- _Entries supplied_:
###

/-- What a context gathers line by line: a table walk, a serialising operation (R59), or the check phase of a memory Sprocket
entry (R145). -/
inductive SerialKind where
  | fence (kind : Nat)
  | string
  | callm
  | retm
  | sgate
  | eret
  | sprk
  deriving DecidableEq, Repr

/-- The lines that have come for it and the line accesses that bring more; for FENCE.IO the packages whose acknowledgement is
awaited and those that failed (R118, R119); and whether its first step has been taken. -/
structure Serial where
  kind : SerialKind
  got : List (Nat × LD)
  ops : List Nat
  marks : List Nat
  failed : List Nat
  begun : Bool
  /-- the Sprocket entry with which the instruction issued (R148) -/
  ent : Nat
  deriving DecidableEq, Repr

/-- A table walk under way for the frozen bundle or a chunk (R126, R128): the virtual address, the world, and lines that have
come, and how it ended for the bundle that waits: 0 it runs, 1 with a translation fault, 2 with poison. -/
structure Walk where
  va : Nat
  secure : Bool
  res : Nat
  got : List (Nat × LD)
  ops : List Nat
  deriving DecidableEq, Repr

/-- A trap that waits for its drain (R76, R135): cause, TVAL, INFO, and the SPRK, UOP and SLOT bits of its CAUSE word. -/
structure TrapReq where
  cause : Nat
  tval : Nat
  info : Nat
  word : Nat
  deriving DecidableEq, Repr

/-- An open sample of the core's sampler (R425, R426): how it closes (1 a job, 2 a store, 3 a branch or other operation at
bundle index `id`), the record so far, the core's cycle at issue, and frozen cycles. -/
structure Sample where
  kind : Nat
  id : Nat
  words : List Nat
  start : Nat
  frozen : Nat
  deriving DecidableEq, Repr

/-- Floating-point flags of a result that drained into a trap (R79, R101; log 82): the frame's base, and the result's code, write point
and slot. -/
structure DrainFlags where
  base : Nat
  code : Nat
  wp : Nat
  slot : Nat
  flags : Nat
  deriving DecidableEq, Repr

/-- One hardware context. Its state, level, world and tenant are in CORE_CTX_STATUS (R71). -/
structure Ctx where
  g : SMap Nat
  v : SMap Nat
  p : SMap Nat
  /-- cs_* registers: number, plus 0x1000 for the Secure copy of a banked one (R129) -/
  cs : SMap Nat
  pc : Nat
  idx : Nat
  seq : Nat
  pend : List Pend
  sq : List StoreEnt
  /-- stores that wait for an entry of the store queue; the context issues nothing meanwhile (R33) -/
  stWait : List StoreEnt
  loads : List LoadJob
  tlb : List TlbEnt
  walk : Option Walk
  fetch : Option Fetched
  /-- line access of the running fetch; 0 for none -/
  fetchOp : Nat
  serial : Option Serial
  trap : Option TrapReq
  /-- vectors set in cs_irq_pend; vector 63 is also held by the timer (R129, R131) -/
  irqs : Nat
  /-- accesses whose L2 miss was reported and whose data has not come (R71) -/
  missOps : List Nat
  /-- waits for a store-queue entry, or for its bundle -/
  waitSq : Bool
  waitFetch : Bool
  /-- six switch cycles have passed, and the context may issue (R72) -/
  switched : Bool
  /-- results written for the bundle at the trap point, which has not issued: still pending by R67's count -/
  applied : Nat
  /-- CORE_CTX_CTRL.RESET waits for the serialising operation to end: 1 reset, 2 then START in Normal, 3 then START in Secure -/
  resetWait : Nat
  sample : Option Sample
  drained : List DrainFlags
  deriving DecidableEq, Repr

###

- _Directions for this task_:
Could you return the complete set of entries exactly?

- _Exercise response_:
/-- What a context gathers line by line: a table walk, a serialising operation (R59), or the check phase of a memory Sprocket
entry (R145). -/
inductive SerialKind where
  | fence (kind : Nat)
  | string
  | callm
  | retm
  | sgate
  | eret
  | sprk
  deriving DecidableEq, Repr

/-- The lines that have come for it and the line accesses that bring more; for FENCE.IO the packages whose acknowledgement is
awaited and those that failed (R118, R119); and whether its first step has been taken. -/
structure Serial where
  kind : SerialKind
  got : List (Nat × LD)
  ops : List Nat
  marks : List Nat
  failed : List Nat
  begun : Bool
  /-- the Sprocket entry with which the instruction issued (R148) -/
  ent : Nat
  deriving DecidableEq, Repr

/-- A table walk under way for the frozen bundle or a chunk (R126, R128): the virtual address, the world, and lines that have
come, and how it ended for the bundle that waits: 0 it runs, 1 with a translation fault, 2 with poison. -/
structure Walk where
  va : Nat
  secure : Bool
  res : Nat
  got : List (Nat × LD)
  ops : List Nat
  deriving DecidableEq, Repr

/-- A trap that waits for its drain (R76, R135): cause, TVAL, INFO, and the SPRK, UOP and SLOT bits of its CAUSE word. -/
structure TrapReq where
  cause : Nat
  tval : Nat
  info : Nat
  word : Nat
  deriving DecidableEq, Repr

/-- An open sample of the core's sampler (R425, R426): how it closes (1 a job, 2 a store, 3 a branch or other operation at
bundle index `id`), the record so far, the core's cycle at issue, and frozen cycles. -/
structure Sample where
  kind : Nat
  id : Nat
  words : List Nat
  start : Nat
  frozen : Nat
  deriving DecidableEq, Repr

/-- Floating-point flags of a result that drained into a trap (R79, R101; log 82): the frame's base, and the result's code, write point
and slot. -/
structure DrainFlags where
  base : Nat
  code : Nat
  wp : Nat
  slot : Nat
  flags : Nat
  deriving DecidableEq, Repr

/-- One hardware context. Its state, level, world and tenant are in CORE_CTX_STATUS (R71). -/
structure Ctx where
  g : SMap Nat
  v : SMap Nat
  p : SMap Nat
  /-- cs_* registers: number, plus 0x1000 for the Secure copy of a banked one (R129) -/
  cs : SMap Nat
  pc : Nat
  idx : Nat
  seq : Nat
  pend : List Pend
  sq : List StoreEnt
  /-- stores that wait for an entry of the store queue; the context issues nothing meanwhile (R33) -/
  stWait : List StoreEnt
  loads : List LoadJob
  tlb : List TlbEnt
  walk : Option Walk
  fetch : Option Fetched
  /-- line access of the running fetch; 0 for none -/
  fetchOp : Nat
  serial : Option Serial
  trap : Option TrapReq
  /-- vectors set in cs_irq_pend; vector 63 is also held by the timer (R129, R131) -/
  irqs : Nat
  /-- accesses whose L2 miss was reported and whose data has not come (R71) -/
  missOps : List Nat
  /-- waits for a store-queue entry, or for its bundle -/
  waitSq : Bool
  waitFetch : Bool
  /-- six switch cycles have passed, and the context may issue (R72) -/
  switched : Bool
  /-- results written for the bundle at the trap point, which has not issued: still pending by R67's count -/
  applied : Nat
  /-- CORE_CTX_CTRL.RESET waits for the serialising operation to end: 1 reset, 2 then START in Normal, 3 then START in Secure -/
  resetWait : Nat
  sample : Option Sample
  drained : List DrainFlags
  deriving DecidableEq, Repr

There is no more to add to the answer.